BEGIN RECORDS FOR THIS EXERCISE

/-- CLOCK_STATE_CHANGE (R435): the module takes the highest state whose power is within the cap and whose hottest die is at most 95 °C,
state 0 where none is (DESIGN CHOICE, log entry 72); THR and CAP say that the temperature or the cap shuts a higher one out. 110 °C
stops the module. -/
def execClockStateChange (c : ClockReport) (s : State) : Out :=
  let temp (n : Nat) : Nat := (c.temps.getD n 0).toNat
  let power (n : Nat) : Nat := (c.powers.getD n 0).toNat
  let hot (n : Nat) : Bool := decide (95 < temp n)
  let over_ (n : Nat) : Bool := decide (s.powerCap < 8 * power n)
  let st := ([4, 3, 2, 1, 0].find? fun n => !hot n && !over_ n).getD 0
  let higher := (List.range 5).filter fun n => decide (st < n)
  let b (x : Bool) : Nat := if x then 1 else 0
  .next (
    let s : State := { s with pwrst := BitVec.ofNat 32 (b (higher.any hot) * 2 ^ 31 + b (higher.any over_) * 2 ^ 30 + power st * 2 ^ 16 +
      temp st * 2 ^ 8 + st) }
    if 110 ≤ temp st then shutDown s else s)

/-- SHUTDOWN_TEMPERATURE (R435): as policy 2 of R433, without erasing keys. -/
def execShutdownTemperature (s : State) : Out := .next (shutDown s)

end Sys2Proof.Machine
end

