-- ==== Sys2Proof/Machine/Dispatch.lean ====
section
/-! DEFINITION. Dispatch: one arm for every constructor of Instr, each a direct call of its meaning. -/

namespace Sys2Proof.Machine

END RECORDS FOR THIS EXERCISE

WORK ITEM: From the start of the data to the line that holds "stops the module. -/", retype each line exactly, with both ends included.

RESULT BELOW:
/-- CLOCK_STATE_CHANGE (R435): the module takes the highest state whose power is within the cap and whose hottest die is at most 95 °C,
state 0 where none is (DESIGN CHOICE, log entry 72); THR and CAP say that the temperature or the cap shuts a higher one out. 110 °C
stops the module. -/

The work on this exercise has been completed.